Cluster the clock hands as you wish, and according to my son Lev, it will be 6.40. In fact, it’s 6.40 every time, all the time. One morning at the lake, the little pitter patter of his bare feet gave way to his warm baby’s breath as he tip toed into our room.
He whispered, “Momma, is it 6.40 yet?” I rolled over, pried my eyes, and lo and behold, it was exactly 6.40. That is, 6.40am.
The early wake up call didn’t damper my smile any. His small voice suddenly opened an idea, like the sonic bloom at the start of the day. No matter what time it actually was, his newly acquired concept of time remained generalized, and he thought his every existence occurred at 6.40. As if he carried a miniature pocket watch spiked in a single direction.
Sometimes, like twice a day, he’s right. But for the other 1438 minutes of the day, he’s wrong. Dead wrong.
No matter to him. The truth is that the exact time impacts him very little. Because his idea of time is less about preciseness and more about presentness. And every minute is a petal of temporal flora.
His invisible pocket watch doesn’t tick, but it’s full of posy.

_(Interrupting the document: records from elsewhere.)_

-- ==== Sys2Proof/Tests/Slice0.lean ====
section
/-! SUPPORT. Slice0.lean: tests: every check of well-formedness refuses a term; words spell nothing; the public algorithms give the examples of their
standards; a few single steps; and for every clause of every statement that has hypotheses a state and operands that meet them together. Where a clause needs a
value of a constant without a body, the witness takes that value as its premise. -/

namespace Sys2Proof.Machine

set_option maxRecDepth 100000
set_option Elab.async false

/-! ### Well-formed commands: every check refuses a term -/

/-- A message for these tests. -/
def wMsg : HostMsg := { target := 0, status := 0, session := 0, seq := 0, ref := 0, len := 0, flags := 0, body := [] }
/-- What the PLC receiver says, for these tests. -/
def wPhy : PlcPhy := { path := [], eui := 0, short := true, framing := 0, sh := none, lag := 0, own := 0, snr := [], samples := [], cost := 0, asks := none, level := 0, fcsOk := true, micOk := true }
/-- An event, for these tests. -/
def wEvent : Event := { sev := 0, wher := 0, code := 0, obj := 0, a := 0, b := 0, whenNs := 0, uptime := 0, eseq := 0, taken := 0 }
/-- A peer and one that is too short. -/
def wPeer : Bytes := List.replicate 16 0
def wShort : Bytes := List.replicate 15 0

theorem wf_msg_checks : msgOk wMsg = true ∧ msgOk { wMsg with target := 256 } = false ∧ msgOk { wMsg with status := 256 } = false ∧
    msgOk { wMsg with session := 2 ^ 32 } = false ∧ msgOk { wMsg with seq := 2 ^ 32 } = false ∧ msgOk { wMsg with ref := 2 ^ 32 } = false ∧
    msgOk { wMsg with len := 65536 } = false ∧ msgOk { wMsg with flags := 65536 } = false ∧ msgOk { wMsg with body := List.replicate 1433 0 } = false := by decide +kernel
theorem wf_range_checks : (Instr.fetch (.direct 0 0 (2 ^ 48 - 1))).wf = true ∧ (Instr.fetch (.direct 0 (2 ^ 48) 0)).wf = false ∧
    (Instr.ackDiscard (.direct 0 0 (2 ^ 48))).wf = false ∧ (Instr.fetch (.host 0 wShort wMsg)).wf = false ∧
    (Instr.ackDiscard (.host 0 wPeer { wMsg with target := 256 })).wf = false := by decide +kernel
theorem wf_item_checks : (Instr.queueWrite 0 0 (.cullet (List.replicate 128 0))).wf = true ∧ (Instr.queueWrite 0 0 (.cullet [])).wf = false ∧
    (Instr.queueWrite 0 1 (.cullet (List.replicate 128 0))).wf = false ∧
    (Instr.queueWrite 0 0 (.record { seq := 1, who := 0, body := .book 0 [], tag := [] })).wf = false ∧
    (Instr.queueWrite 0 4 (.ack 0 0 0 (List.replicate 33 0))).wf = false ∧ (Instr.queueWrite 0 3 (.ack 0 0 0 [])).wf = false ∧
    (Instr.queueWrite 0 5 (.sample (List.replicate 145 0))).wf = false ∧ (Instr.queueWrite 0 4 (.sample [])).wf = false ∧
    (Instr.queueWrite 0 5 (.event wEvent)).wf = false := by decide +kernel
theorem wf_plc_checks : phyOk wPhy = true ∧ phyOk { wPhy with eui := 2 ^ 64 } = false ∧ phyOk { wPhy with framing := 2 } = false ∧
    phyOk { wPhy with path := [65536] } = false ∧
    ∀ c ∈ [Instr.plcFrameRx 0 { wPhy with framing := 2 } [], .cap 0 { wPhy with framing := 2 } [], .mapReq 0 { wPhy with framing := 2 } [],
      .mapRsp 0 { wPhy with framing := 2 } [], .neighReport 0 { wPhy with framing := 2 } [], .plcTransmit 0 0 0 false false [65536], .join 0 (2 ^ 64) true,
      .mapRefresh 0 65536, .mapSetDrop 0 65536], c.wf = false := by decide +kernel
theorem wf_buffer_checks : (Instr.bankWrite 0 0 4194303 [0]).wf = true ∧
    ∀ c ∈ [Instr.bankWrite 0 0 4194304 [0], .bankWrite 0 0 0 [], .classTableWrite 0 8192 [0], .profileWrite 0 1024 [0], .certWrite 0 0 1024 [0],
      .anchorWrite 0 1024 [0]], c.wf = false := by decide +kernel
theorem wf_list_checks : (Instr.magRead 0 [some [1, 2, 3, 4, 5, 6], none]).wf = true ∧
    ∀ c ∈ [Instr.magRead 0 [some [1, 2]], .sensorRetry 0 0 (some []), .pmbAlert [0], .statusPoll (List.replicate 16 65536), .stageCommit 0 [],
      .blockEnd 0 [] [] [] [] [] [] ([], []), .blockEnd 0 [0] [0] [0] [0] [0] [0] ([0], [0]), .secondUpdate 0 0 50 1 0 50 0 0, .tileBoot 0 true ⟨0, 32⟩, .calCommit ⟨0, 3⟩,
      .regRestore ⟨0, 3⟩, .legalInstall ⟨0, 3⟩, .rfFrameRx 0 0 0 (List.replicate 2048 0), .rfPoll 0 0 0 (List.replicate 2048 0),
      .serialFrame (List.replicate 2911 0), .ptpSync 0 { domain := 0, port := [] } 0 0, .ptpSync 0 { domain := 256, port := wPeer } 0 0, .restep (List.replicate 1025 0), .legalAck 0 0 []], c.wf = false := by decide +kernel
theorem wf_record_checks : (Instr.egressDelay 0 wPeer).wf = true ∧
    ∀ c ∈ [Instr.egressDelay 0 wShort, .creditStarve 0 wShort, .nandFail 0 wShort, .lostInject 0 wShort, .mirrorDelay 0 wShort, .pmbusDelay 0 wShort,
      .auditMismatch 0 wShort, .mirrorLost 0 wShort], c.wf = false := by decide +kernel
theorem wf_slot_checks : (Instr.relayAudit 0 (2 ^ 18 - 1)).wf = true ∧
    ∀ c ∈ [Instr.recordRestore 0 (2 ^ 18) true, .relayCheckGet 0 (2 ^ 18), .relayConfirmExpiry 0 (2 ^ 18), .relayAudit 0 (2 ^ 18), .responseTimeout 0 (2 ^ 18) 0,
      .calendarPush 0 (2 ^ 18), .pushMemberStep 0 (2 ^ 18), .fillPass 0 (2 ^ 18), .collectionRequest 0 (2 ^ 18), .pendingExpire 0 (2 ^ 18), .rfCollection 0 (2 ^ 18),
      .meterClockCheck 0 (2 ^ 18), .activatingTimeout 0 (2 ^ 18), .midxWaitRelease 0 (2 ^ 22)], c.wf = false := by decide +kernel
theorem wf_number_checks : ∀ c ∈ [Instr.powerOn 65536 [], .sysRstN 65536 [], .stageBegin 0 256 0, .stageBegin 0 0 (2 ^ 32), .tileFwReset 0 256, .bayModeWrite 0 false 256,
    .localRelayCmd 0 0 256, .ephRelayCmd 0 256, .flagsClear 0 (2 ^ 32), .responseTimeout 0 0 256, .portDisable 0 0 256, .notify 256 0, .notify 0 2,
    .watchCompare (2 ^ 32) 0, .watchCompare 0 (2 ^ 32), .sessionIdle (2 ^ 32), .stagingLockTimeout 65536 0, .stagingLockTimeout 0 256, .bayPromote 0 256, .clearFault 0 256,
    .bayModeChange 0 256, .regulatorAck 0 65536 0, .regulatorAck 0 0 65536, .pfailAssert 0 65536 0, .pfailAssert 0 0 256, .pfailRelease 65536,
    .energySettingWrite 0 0 65536 0, .energySettingWrite 0 0 0 5, .patrol 0 65536 0 0 0 0, .patrol 0 0 65536 0 0 0, .rcCounterRead 65536 0, .rcCounterRead 0 256,
    .legalEvent 0 65536 [], .legalAck 0 (2 ^ 32) wPeer, .diagUnlock 256 0, .diagUnlock 0 (2 ^ 32), .diagLock 256, .restoreDefaults 65536,
    .entryWrite 256 0 0 [] 0, .entryWrite 0 65536 0 [] 0, .entryWrite 0 0 256 [] 0, .entryWrite 0 0 0 [] 5], c.wf = false := by decide +kernel
theorem wf_frame_checks : ∀ f ∈ [({ source := 5, addrKind := 0, satId := 0, forceOld := false, rfSecured := false, entry := 0, addr := 0, arrival := 0, envSeq := 0, aad := [], apdu := [], env := 0 } : Frame),
    { source := 0, addrKind := 0, satId := 65536, forceOld := false, rfSecured := false, entry := 0, addr := 0, arrival := 0, envSeq := 0, aad := [], apdu := [], env := 0 }], (Instr.ephResponse 0 f).wf = false := by decide +kernel
theorem wf_host_checks : (Instr.get 0 wPeer wMsg).wf = true ∧
    ∀ c ∈ [Instr.hello 0 wShort wMsg, .auth 0 wShort wMsg, .get 0 wShort wMsg, .set 0 wShort wMsg, .getBlock 0 wShort wMsg, .setBlock 0 wShort wMsg,
      .subscribe 0 wShort wMsg, .unsubscribe 0 wShort wMsg, .exec 0 wShort wMsg, .close 0 wShort wMsg, .noSession 0 wShort 1 wMsg, .noSession 0 wPeer 256 wMsg,
      .hello 0 wPeer { wMsg with target := 256 }, .auth 0 wPeer { wMsg with target := 256 }, .get 0 wPeer { wMsg with target := 256 },
      .set 0 wPeer { wMsg with target := 256 }, .getBlock 0 wPeer { wMsg with target := 256 }, .setBlock 0 wPeer { wMsg with target := 256 },
      .subscribe 0 wPeer { wMsg with target := 256 }, .unsubscribe 0 wPeer { wMsg with target := 256 }, .exec 0 wPeer { wMsg with target := 256 },
      .close 0 wPeer { wMsg with target := 256 }, .noSession 0 wPeer 1 { wMsg with target := 256 }], c.wf = false := by decide +kernel
theorem wf_announce_checks : (Instr.ptpAnnounce 0 { domain := 0, port := (List.replicate 10 0) } (List.replicate 8 0) 0 0 0 0 0 0 0 0 true 0).wf = true ∧
    ∀ c ∈ [Instr.ptpAnnounce 0 { domain := 256, port := (List.replicate 10 0) } (List.replicate 8 0) 0 0 0 0 0 0 0 0 true 0, .ptpAnnounce 0 { domain := 0, port := [] } (List.replicate 8 0) 0 0 0 0 0 0 0 0 true 0, .ptpAnnounce 0 { domain := 0, port := (List.replicate 10 0) } [] 0 0 0 0 0 0 0 0 true 0,
      .ptpAnnounce 0 { domain := 0, port := (List.replicate 10 0) } (List.replicate 8 0) 256 0 0 0 0 0 0 0 true 0, .ptpAnnounce 0 { domain := 0, port := (List.replicate 10 0) } (List.replicate 8 0) 0 256 0 0 0 0 0 0 true 0,
      .ptpAnnounce 0 { domain := 0, port := (List.replicate 10 0) } (List.replicate 8 0) 0 0 256 0 0 0 0 0 true 0, .ptpAnnounce 0 { domain := 0, port := (List.replicate 10 0) } (List.replicate 8 0) 0 0 0 65536 0 0 0 0 true 0,
      .ptpAnnounce 0 { domain := 0, port := (List.replicate 10 0) } (List.replicate 8 0) 0 0 0 0 256 0 0 0 true 0, .ptpAnnounce 0 { domain := 0, port := (List.replicate 10 0) } (List.replicate 8 0) 0 0 0 0 0 65536 0 0 true 0,
      .ptpAnnounce 0 { domain := 0, port := (List.replicate 10 0) } (List.replicate 8 0) 0 0 0 0 0 0 256 0 true 0], c.wf = false := by decide +kernel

So often as parents, we just want the day to be over or at least be doing something else (like, ahem, sleeping in). Been there. Still there, sometimes. Like the days whirl around in a chaotic circle – Ring around the rosy on repeat.
But the truth is, it’s the single minutes that, when strategically placed, add up to an arrangement worth savouring. A bouquet worth saving. And a blossom worth safeguarding.
And, let’s be real. We don’t have to love the whole day to appreciate the beauty of a few minutes. The ones that make us smile happy. Smile real. Smile full. Those are the ones that will lift you when you fall down.
And if the routine got the best of you today, husha, husha. We all fall down sometimes.